대부분의 사람들이 71~90세 사이에 사망
이어서 41 ~ 70세 사이에 사망
50세 이하의 사망률은 비교적 낮은편으로 100세를 초과하여 사망한 사례는 거의 없음

Data Visualization - Top 10 Most Represented Countries

# 'Associated Countries' 컬럼에 있는 배열들을 개별 행으로 변환 (explode()를 사용)
# 하나의 행에 [a, b]와 같은 배열로 되어 있다면 두개의 행으로 분리
df_exploded =  processed_df.explode('Associated Countries')

# 'Associated Countries' 컬럼에 있는 각 나라의 발생 횟수를 카운트
top_countries = df_exploded['Associated Countries'].value_counts().reset_index()
# 컬럼명을 'Country'와 'Count'로 변경
top_countries.columns = ['Country', 'Count']
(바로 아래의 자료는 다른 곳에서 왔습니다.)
-- ==== Sys2Proof/Machine/ExecWindows.lean ====
section
/-! DEFINITION. The meanings of the commands of remote windows: one for each row
of the table, over the operation that `Windows.lean` defines from the rules. -/

namespace Sys2Proof.Machine

/-- MACK (R333). -/
def execMack (l : LinkId) (kind : Nat) (core : CoreId) (queue : BitVec 12) (mseq : BitVec 16) (s : State) : Host.Outcome State Fault Refusal :=
  lift (fun d => fxMack d l.val kind core.val queue.toNat mseq.toNat) s
/-- WIN_OPEN (R340). -/
def execWinOpen (w : WinId) (s : State) : Host.Outcome State Fault Refusal := lift (fun d => fxWinOpen d w.val) s
/-- WIN_CLOSE (R342). -/
def execWinClose (w : WinId) (s : State) : Host.Outcome State Fault Refusal := lift (fun d => fxWinClose d w.val) s
/-- WIN_CLOSED (R342). -/
def execWinClosed (w : WinId) (s : State) : Host.Outcome State Fault Refusal := lift (fun d => fxWinClosed d w.val) s
/-- WINDOW_WRITE_RECEIVE (R341). -/
def execWindowWriteReceive (l : LinkId) (s : State) : Host.Outcome State Fault Refusal :=
  lift (fun d => fxWindowWriteReceive d l.val) s
/-- WINDOW_WRITE_COMPLETE (R341). -/
def execWindowWriteComplete (w : WinId) (s : State) : Host.Outcome State Fault Refusal :=
  lift (fun d => fxWindowWriteComplete d w.val) s
/-- WIN_XFER_PUSH (R343). -/
def execWinXferPush (a : Agent) (rcd : List Byte) (s : State) : Host.Outcome State Fault Refusal :=
  lift (fun d => fxWinXferPush d a rcd) s
/-- WIN_XFER_START (R343). -/
def execWinXferStart (s : State) : Host.Outcome State Fault Refusal := lift fxWinXferStart s
/-- WINDOW_CLOSED (R343). -/
def execWindowClosed (l : LinkId) (mseq : BitVec 16) (s : State) : Host.Outcome State Fault Refusal :=
  lift (fun d => fxWindowClosed d l.val mseq.toNat) s
/-- WINDOW_REFUSED (R341). -/
def execWindowRefused (l : LinkId) (mseq : BitVec 16) (s : State) : Host.Outcome State Fault Refusal :=
  lift (fun d => fxWindowRefused d l.val mseq.toNat) s

end Sys2Proof.Machine
end

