/-- Every command of the write-combining buffers and of the partition regulators completes (R262, R263, R267 to R270).
Each clause names a command and the condition on the device that it finds; where the condition holds, exec answers a
next state, with the device that the clause gives once the effects that follow every command are in. -/
def Obligations.WriteBufferAndRegulatorCommandsComplete : Prop :=
  (∀ (p : PartId) (job : Option Nat) (addr : BitVec 52) (data : List Byte), Completes
      (.wcbPartialWrite p job addr data) (fun _ => isHbm addr.toNat = true ∧ 0 < data.length ∧ addr.toNat % 256 +
        data.length ≤ 256) (fun d => (d.updMem fun m => m.updPart p.val fun q => q.charge
          (atomBytes addr.toNat data.length)).wcbWrite p.val job addr.toNat data)) ∧
  (∀ (p : PartId) (job : Option Nat) (addr : BitVec 52) (data : List Byte), Completes
      (.wcbPartialWrite p job addr data) (fun d => isHbm addr.toNat = true ∧ 0 < data.length ∧ addr.toNat % 256 +
        data.length ≤ 256 ∧ data.length < 256 ∧ (d.mem.wcbOf (hbmDie addr.toNat)).entries.find?
        (fun (e : WcbEntry) => decide (e.granule = addr.toNat / 256 * 256)) = none ∧
        (d.mem.wcbOf (hbmDie addr.toNat)).entries.length < 1024) (fun d =>
        (d.updMem fun m => m.updPart p.val fun q => q.charge (atomBytes addr.toNat data.length)).updMem fun m =>
        m.updWcb (hbmDie addr.toNat) fun w => { w with
            entries := w.entries ++ [⟨addr.toNat / 256 * 256, wcbMerge [] (addr.toNat % 256) data, p.val, job, d.aon
                  (hbmDie addr.toNat)⟩], hwm := max w.hwm (w.entries.length + 1) })) ∧
  (∀ (p : PartId) (job : Option Nat) (addr : BitVec 52) (data : List Byte) (e : WcbEntry), Completes
      (.wcbPartialWrite p job addr data) (fun d => isHbm addr.toNat = true ∧ 0 < data.length ∧ addr.toNat % 256 +
        data.length ≤ 256 ∧ (d.mem.wcbOf (hbmDie addr.toNat)).entries.find?
        (fun (e : WcbEntry) => decide (e.granule = addr.toNat / 256 * 256)) = some e ∧
        (wcbMerge e.data (addr.toNat % 256) data).length ≠ 256) (fun d =>
        (d.updMem fun m => m.updPart p.val fun q => q.charge (atomBytes addr.toNat data.length)).updMem fun m =>
        m.updWcb (hbmDie addr.toNat) fun w => { w with
            entries := w.entries.map fun (x : WcbEntry) => if x.granule = addr.toNat / 256 * 256 then
              { x with data := wcbMerge x.data (addr.toNat % 256) data, job := job, part := p.val } else x,
            merges := satAdd 64 w.merges 1 })) ∧
  (∀ (die : DieId) (e : WcbEntry) (t : List WcbEntry), Completes (.wcbAgeFlush die)
      (fun d => (d.mem.wcbOf die.val).entries = e :: t ∧ e.since + 50 ≤ d.aon die.val) (fun d =>
        (d.flushEntry die.val e).updMem fun m => m.updWcb die.val fun w => { w with age := satAdd 64 w.age 1 })) ∧
  (∀ (die : DieId) (a : Agent), Completes (.wcbFlush die a) (fun d => d.expert a = true)
      (fun d => ((d.mem.wcbOf die.val).entries).foldl (fun d e => d.flushOther die.val e) d)) ∧
  (∀ (p : PartId), Completes (.regulatorTick p) (fun d => (d.mem.part p.val).newRate = none)
      (fun d => d.updMem fun m => m.updPart p.val fun q => { q with
            tokens := if q.rate = 0 then q.tokens else min (q.tokens + (q.rateOf * 40 : Nat)) (q.cap : Int),
            throttled := !q.waiting.isEmpty })) ∧
  (∀ (p : PartId) (r b : Nat) (mo : Bool), Completes (.regulatorTick p)
      (fun d => (d.mem.part p.val).newRate = some (r, b, mo)) (fun d => d.updMem fun m => m.updPart p.val fun q =>
        (
          let q : Part := { q with rate := r, burst := b, mode := mo, newRate := none };
          { q with
                tokens := if r = 0 then min q.tokens (q.cap : Int) else min
                  (min q.tokens (q.cap : Int) + (q.rateOf * 40 : Nat)) (q.cap : Int), throttled := !q.waiting.isEmpty }))) ∧
  (∀ (p : PartId) (bytes : Nat) (w : Waiter) (t : List (Nat × Waiter)), Completes (.regulatedIssue p)
      (fun d => (d.mem.part p.val).waiting = (bytes, w) :: t ∧ d.mem.mayIssue p.val = true)
      (fun d => (
          let e := (d.updMem fun m => m.updPart p.val fun q => ({ q with waiting := t }).charge bytes).letGo w;
          e.serveHost e.mem.hostQ.length))) ∧
  (∀ (p : PartId) (bytes g e x : Nat) (t : List (Nat × Waiter)), Completes (.regulatedIssue p)
      (fun d => (d.mem.part p.val).waiting = (bytes, .xfer g e x) :: t ∧ d.mem.mayIssue p.val = true ∧ d.mem.holds =
        [.xfer g e x] ∧ d.mem.hostQ = []) (fun d => ((d.updMem fun m => m.updPart p.val fun q =>
            ({ q with waiting := t }).charge bytes).updMem fun m => { m with holds := [] }).updCore g fun c =>
        c.updXfer e x fun t => { t with requested := t.requested + t.pend, pend := 0 })) ∧
  (∀ (p : PartId) (v : BitVec 64) (a : Agent), Completes (.mregRateWrite p v a) (fun d => d.expert a = true)
      (fun d => d.updMem fun m => m.updPart p.val fun q => { q with
            newRate := some (fld v.toNat 0 13, fld v.toNat 32 11, bit v.toNat 16) }))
# 상위 10개의 가장 많이 나타난 나라들만을 필터링
top_countries = top_countries.head(10)

# Seaborn을 사용하여 상위 10개 나라에 대한 막대 그래프를 생성
plt.figure(figsize=(10, 6))
sns.barplot(data=top_countries, x='Count', y='Country', palette='viridis')
plt.title('Top 10 Most Represented Countries')
plt.xlabel('Number of People')
plt.ylabel('Country')
plt.show()

Data Visualization - Birth Year Distibution

# 'Birth year' 컬럼의 값이 0보다 큰 데이터를 filtered_df에 저장
# 이렇게 하면 0 이하의 출생 연도(예: 기원전)는 제외됨
filtered_df = processed_df[processed_df['Birth year'] > 0]

# filtered_df에서 'Birth year'별로 데이터를 그룹화하고, 각 연도별 발생 횟수를 카운트
birth_year_counts = filtered_df['Birth year'].value_counts().reset_index()
# 결과 데이터프레임의 컬럼명을 'Birth year'와 'Count'로 변경
birth_year_counts.columns = ['Birth year', 'Count']
# 'Birth year' 기준으로 데이터를 정렬
birth_year_counts = birth_year_counts.sort_values('Birth year')
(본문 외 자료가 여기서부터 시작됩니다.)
-- ==== Sys2Proof/Laws/Dispatch.lean ====
section
/-! SUPPORT. What exec is at each command: the command's effect on the device, made a step. -/

set_option Elab.async false

namespace Sys2Proof.Machine
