-- ==== Sys2Proof/Laws/KeepsBase.lean ====
section
/-! SUPPORT. What the operations of the device every unit shares, of power, resets, modules, updates, memory and the host keep, each in a mask
of the parts of the device it may change (`Keeps`). -/

set_option Elab.async false

namespace Sys2Proof.Machine

theorem ls_core {d : Dev} (s : StoresOk d.cores) (g : Nat) : Tab.wf 0 (d.core g).ls = true := storesOk_core s g

theorem storesOk_map {t : Tab Core} {f : Nat × Core → Core} (h : StoresOk t) (hf : ∀ p, (f p).ls = p.2.ls) :
    StoresOk (t.map fun p => (p.1, f p)) := by
  intro p hp
  obtain ⟨q, hq, rfl⟩ := List.mem_map.mp hp
  exact (congrArg _ (hf q)).trans (h q hq)

theorem limitOk_clamp {p : Pwr} {w : Nat} (h : p.limitW = clampLimit w) : LimitOk p := by
  unfold LimitOk clampLimit at *
  omega

theorem storesOk_nil : StoresOk [] := fun _ h => nomatch h

theorem keeps_setCoreOf {M : Nat} {A d : Dev} {g : Nat} {c : Core} (H : Keeps M A d) (HM : Within 1 M)
    (hc : StoresOk A.cores → Tab.wf 0 c.ls = true) : Keeps M A (d.setCore g c) :=
  ⟨.inr (within_bit HM rfl), H.apps, H.groups, H.fns, H.pcie, H.expertEn, H.jobs, H.nextJob, H.grants, H.mem, H.lane, H.pwr,
    H.rst, H.nor, H.cfg, H.upd, H.pdd, H.sec, H.fuses, H.viol, H.hw, H.bootLog, H.aon0, H.aon1, H.freeCtr, H.out, H.hbm,
    fun s => storesOk_set (H.stores s) g (hc s), H.burn, H.limit, H.grow⟩

theorem keeps_setCore {M : Nat} {A d : Dev} {g : Nat} {c : Core} (H : Keeps M A d) (HM : Within 1 M)
    (hc : StoresOk d.cores → Tab.wf 0 c.ls = true) : Keeps M A (d.setCore g c) :=
  Keeps.step 1 H HM (hs := fun s => storesOk_set s g (hc s))

theorem keeps_updCore {M : Nat} {A d : Dev} {g : Nat} {f : Core → Core} (H : Keeps M A d) (HM : Within 1 M)
    (hf : ∀ c, Tab.wf 0 c.ls = true → Tab.wf 0 (f c).ls = true) : Keeps M A (d.updCore g f) :=
  keeps_setCore H HM fun s => hf _ (ls_core s g)

theorem keeps_setApp {M : Nat} {A : Dev} {d : Dev} {a : Nat} {c : AppCore} (H : Keeps M A d) (HM : Within 2 M) :
    Keeps M A (Dev.setApp d a c) := by
  unfold Dev.setApp
  exact Keeps.step 2 H HM

theorem keeps_updApp {M : Nat} {A : Dev} {d : Dev} {a : Nat} {f : AppCore → AppCore} (H : Keeps M A d) (HM : Within 2 M) :
    Keeps M A (Dev.updApp d a f) := by
  unfold Dev.updApp
  exact keeps_setApp H HM

theorem keeps_setFn {M : Nat} {A : Dev} {d : Dev} {f : Nat} {x : Fn} (H : Keeps M A d) (HM : Within 8 M) :
    Keeps M A (Dev.setFn d f x) := by
  unfold Dev.setFn
  exact Keeps.step 8 H HM

theorem keeps_updFn {M : Nat} {A : Dev} {d : Dev} {f : Nat} {u : Fn → Fn} (H : Keeps M A d) (HM : Within 8 M) :
    Keeps M A (Dev.updFn d f u) := by
  unfold Dev.updFn
  exact keeps_setFn H HM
# 250 단위로 데이터가 없는 연도에 대해 0으로 추가
for year in range(0, 2001, 250):
    if year not in birth_year_counts['Birth year'].values:
        new_row = {'Birth year': year, 'Count': 0}
        birth_year_counts = birth_year_counts.append(new_row, ignore_index=True)
        
birth_year_counts = birth_year_counts.sort_values('Birth year')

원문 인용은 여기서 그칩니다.